Godfreey-Igwe said Meraz taught her a lot about how to approach research, and hopes to continue studying PHAs with him after SURF ends. Just as valuable — if not more so — were the experiences he shared about getting into grad school at Stanford that helped inform her own thinking. “The program completely blew me away, especially for it being online,” she said.
Outside of laboratory research, the SURF scholars participate in workshops that support their holistic development. One such event was titled “Wellness, Imposter Syndrome and the Trailblazer Experience,” led by Meag-gan Ann O’Reilly, staff psychologist and outreach, equity and inclusion program coordinator with Stanford’s Vaden Health Center.
She discussed social identity groups and the pressures felt by students who blaze trails for their families. Student questions revealed how these aspiring scientists can seem caught between the academic milieu in which they are not yet at home and the communities they came from.
SURF scholar Ana Beatriz Bonfim, a native of Brazil now studying biochemistry at Barnard College in New York, said that as the first person in her family and high school to attend a prestigious school in the United States, she comes home feeling pressured to pretend that everything is perfect and living in New York is a dream. “They can’t understand the difficulty of studying abroad,” Bonfim said. “They’re saying, ‘Like, what could be so hard?’”

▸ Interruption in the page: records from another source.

/-- RET with the arrival port written into hop HIDX − 1. -/
def retWith (f : Frame) (n : Nat) : Nat := f.ret - retHop f.ret (f.hidx - 1) * 2 ^ (4 * (f.hidx - 1)) + n * 2 ^ (4 * (f.hidx - 1))

/-- A frame whose tag fails (R297). -/
def Mach.authFail (m : Mach) (n : Nat) : Mach := (m.inc .LINK_AUTH_FAIL 1 n).postLink n fkLinkAuth

/-- The SPDM address of partition 0 (R363). -/
def spdmAddr : Nat := 0x100000000000

/-- Frame counter f has been heard under a key slot: the ones passed over are missing (R297). -/
def RxCount.hear (r : RxCount) (f : Nat) : RxCount :=
  if r.next ≤ f then ⟨f + 1, if r.next < f then r.gaps ++ [(r.next, f)] else r.gaps⟩
  else ⟨r.next, (r.gaps.map (fun g => if g.1 ≤ f ∧ f < g.2 then [(g.1, f), (f + 1, g.2)].filter (fun x => decide (x.1 < x.2)) else [g])).flatten⟩

/-- Some frame before counter f of a key slot has not been heard. -/
def RxCount.missingBefore (r : RxCount) (f : Nat) : Bool := r.gaps.any (fun g => decide (g.1 < f)) || decide (r.next < f)

def Mach.rxCount (m : Mach) (k : Nat) : RxCount := nget (fun _ => RxCount.fresh) m.rxcnt k

/-- A frame's counter is noted under its key slot. -/
def Mach.hearFrame (m : Mach) (f : Frame) : Mach :=
  if f.keyslot = 0 then m else { m with rxcnt := nset (fun _ => RxCount.fresh) m.rxcnt f.keyslot ((m.rxCount f.keyslot).hear f.fcnt) }

/-- A frame has arrived at a port: counted, and its codewords may have been corrected (R308; log entry 125). -/
def Mach.rxFrame (m : Mach) (n : Nat) : Mach :=
  { m.inc .LINK_RXFRAMES_COUNT 1 n with fecHeard := nset (fun _ => false) m.fecHeard n true }

/-- A frame of an SPDM message over a link: the security engine takes it (R363). -/
def Mach.takeSpdm (m : Mach) (n : Nat) (f : Frame) : Mach :=
  { m with trust := { m.trust with spdmIn := put natBefore n (look (fun _ => []) n m.trust.spdmIn ++ [f]) m.trust.spdmIn } }

/-- A routed frame arrives on port n: discarded, relayed, or ended here with its opened data. -/
def Mach.arrive (m : Mach) (n : Nat) (f : Frame) (land : Frame → Bytes → Mach → Mach) : Mach :=
  if m.resets.cold || !m.portUp n then m
  else
    let m := m.rxFrame n
    if m.stoppedFrame n f then m.inc .LINK_DISCARD_STOPPED 1 n
    else
      let f := { f with ret := retWith f n }
      if f.hidx < routeHops f.route then m.relay f
      else if f.dstBlock ≠ m.rd .GLOBAL_BLOCK_NUM then (m.inc .LINK_DISCARD_ROUTE 1 n).postLink n fkLinkMisroute
      else if !m.firmware then m.inc .LINK_DISCARD_NOSERVICE 1 n
      else if f.typ = 0x10 ∧ f.keyslot = 0 ∧ f.addr = spdmAddr ∧ f.dstPart = 0 then m.takeSpdm n f
      else match m.openFrame f with
        | some data => land f data (m.hearFrame f)
        | none => m.authFail n

/-- A hop-level frame arrives on port n. -/
def Mach.arriveHop (m : Mach) (n : Nat) (k : Mach → Mach) : Mach :=
  if m.resets.cold || !m.portUp n then m else k (m.rxFrame n)

/-- A protected hop-level frame arrives on port n: its opened data, or a frame whose tag fails (R297). -/
def Mach.arriveSealed (m : Mach) (n : Nat) (f : Frame) (k : Bytes → Mach → Mach) : Mach :=
  match m.openFrame f with
  | some data => k data (m.hearFrame f)
  | none => m.authFail n

/-! ## Transfers and seals at the destination (R71 to R74) -/

/-- Landed bytes of one unit of a stack: a clean cached copy is dropped, a dirty one takes them and is written back (R63). -/
def Mach.landUnit (m : Mach) (p c : Nat) (bs : Bytes) : Mach :=
  if (m.unit (c / 32)).dirty != 0 then ((m.writeUnit p false c bs).1.flushUnit (c / 32)).1 else ((m.dropUnit (c / 32)).writeArray c bs).1

/-- Bytes landed from a link (R63): in a stack they go to DRAM, unit by unit. -/
def Mach.landBytes (m : Mach) (p a : Nat) (bs : Bytes) : Mach :=
  (pieces 256 a bs).foldl (fun m pc =>
    match m.locOf pc.1 with
    | .stack n b o =>
      if m.offlineAt (bankAddr n b o) then m.discardWrite (bankAddr n b o)
      else (pieces 32 (bankAddr n b o) pc.2).foldl (fun m u => m.landUnit p u.1 u.2) m
    | _ => (m.write p false pc.1 pc.2).1) m

def Transfer.is (t : Transfer) (src p x : Nat) : Bool := t.src == src && t.part == p && t.xfer == x

def Mach.transfer (m : Mach) (src p x : Nat) : Option Transfer := m.transfers.find? (fun t => t.is src p x)

def Mach.putTransfer (m : Mach) (t : Transfer) : Mach :=
  if (m.transfer t.src t.part t.xfer).isSome then
    { m with transfers := m.transfers.map (fun u => if u.is t.src t.part t.xfer then t else u) }
  else { m with transfers := m.transfers ++ [t] }

/-- A transfer that its seal has not closed. -/
def Transfer.isOpen (t : Transfer) : Bool := t.closedAt.isNone || t.held.isSome

/-- 256 transfers of the partition are open (R74). -/
def Mach.tableFull (m : Mach) (p : Nat) : Bool := decide (256 ≤ (m.transfers.filter (fun t => t.part == p && t.isOpen)).length)

def Frag.is (g : Frag) (src p x : Nat) : Bool := g.src == src && g.part == p && g.xfer == x
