-- ==== Sys2Proof/Machine/Stacks.lean ====
section
/-! DEFINITION. STACK commands and their items, the banks' plan and the ordinary accesses they serve, refresh, throttle and forgets (R201 to R224, R243, R244). -/
namespace Sys2Proof.Machine

/-! ## STACK's start (R201 to R205) -/

/-- Check 4 of R84 for STACK. -/
def stackFieldsOk (c : Cmd) : Bool := bits c.p3 63 24 == 0 && localWord c.p1 && localWord c.p2 && localWord c.p4

/-- The checks of R201 before the descriptor. -/
def Mach.stackCheck (m : Mach) (p n : Nat) (c : Cmd) : Option Nat :=
  if !(c.p1 % 64 == 0 && m.inStack n c.p1 && c.p2 % 32 == 0 && m.inStack n c.p2 && (c.p4 == 0 || (c.p4 % 32 == 0 && m.inStack n c.p4))) then some stAddrInvalid
  else if !(m.granted p false c.p1 64 && m.granted p false c.p2 (c.p3 * 32) && (c.p4 == 0 || m.allowed p true c.p4 c.p3)) then some stDescRights
  else none

/-- A work item that starts with a status of its own, or waits. -/
def Mach.newItem (m : Mach) (c : Issued) (d : SeqDesc) (f : PageFmt) (k : Nat) : Mach × Item :=
  let a := c.cmd.p2 + k * 32
  let m := (m.mirrorAll false c.part (some c.id) a 32).2
  let b := m.read false a 32
  let bad := m.readUe false a 32
  let m := m.afterRead c.part 1 a 32
  let rows := field b 29 1
  let fmtBad := field b 14 2 != 0 || field b 22 2 != 0 || field b 28 1 / 8 != 0 || field b 30 2 != 0 || rows == 0 || decide (8 < rows)
  let st := if bad then some stPoison else if fmtBad then some stItemFormat else none
  let it : Item :=
    { id := m.nextItem, cmdId := c.id, idx := k, part := c.part, stack := c.queue - 8, desc := d, fmt := f, inA := field b 0 6, session := field b 6 2
      outA := field b 8 6, root := field b 16 6, len := field b 24 4, shed := field b 28 1 % 8, rows := rows, pages := [], page := 0, work := 0
      phase := if st.isSome then .finished else .waiting, failed := st, degraded := false, stopped := false, acc := []
      asked := 0, inB := [], blank := false, popped := false, unheldPop := false }
  let m := { m with items := m.items ++ [it], nextItem := m.nextItem + 1 }
  (if bad then (m.postUe c.part (some c.id) a a).reactStep c.part else m, it)

/-- All items of a command have finished: its result (R103, R206). -/
def Mach.stackSettle (m : Mach) (cmdId : Nat) : Mach :=
  match m.issuedOf cmdId with
  | none => { m with items := m.items.filter (fun it => !(it.cmdId == cmdId && it.phase == .finished)) }
  | some c =>
    let mine := m.items.filter (fun it => it.cmdId == cmdId)
    if mine.all (fun it => it.phase == .finished) && c.result.isNone then
      let sts := mine.map (fun it => match it.failed with | some s => s | none => if it.degraded then stDegraded else stOk)
      let m := { m with items := m.items.filter (fun it => it.cmdId != cmdId) }
      m.setIssued { c with result := some (itemsStatus sts), progress := itemsDone sts, items := c.cmd.p4, itemSt := sts.map some, degraded := sts.any (· == stDegraded) }
    else m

Though proud of having created a virtual program for the COVID-19 emergency, Tran’s team yearns for the days when student fellows might once again do experiments in the lab. Ana de la Fuente Duran enjoyed such an experience when she worked with materials science Professor Will Chueh during SURF 2018. Coming from a Mexican immigrant background, de la Fuente Duran harbored the doubts common to so many students from backgrounds underrepresented in STEM fields. Her academic training at Penn State added another hurdle: She had spent the prior two years working with 2D materials, a class of metals that pull apart like sheets in a ream of paper. Chueh’s lab studied batteries. De la Fuente Duran had to do an intellectual pivot into what was, to her, the terra incognita of electrochemistry.
“It was a big learning curve, but everybody in the group was extremely helpful and very, very kind,” said de la Fuente Duran, who returned to Penn State thinking: “I am so capable. I can learn things that are different. I’m flexible, I’m adaptable. I can survive in a place like Stanford.”
Indeed, de la Fuente Duran is a Stanford SURF success story because when she applied to grad schools after finishing at Penn State and was accepted everywhere, she chose to return to the Farm and to Chueh’s lab, where she got a head start on her first year in grad school through the Summer First program. This program would have been on campus but also went virtual this year because of the pandemic.
Chueh, who has mentored high school and college students since joining Stanford in 2012, said the steady flow of inquisitive minds from varied backgrounds recharges the battery that powers his lab: curiosity.
“Working with a diverse group of students, postdocs, staff and faculty fuels your creativity and deepens the impact of the research that you do,” Chueh said. “Creativity, diversity and inclusion come hand in hand.”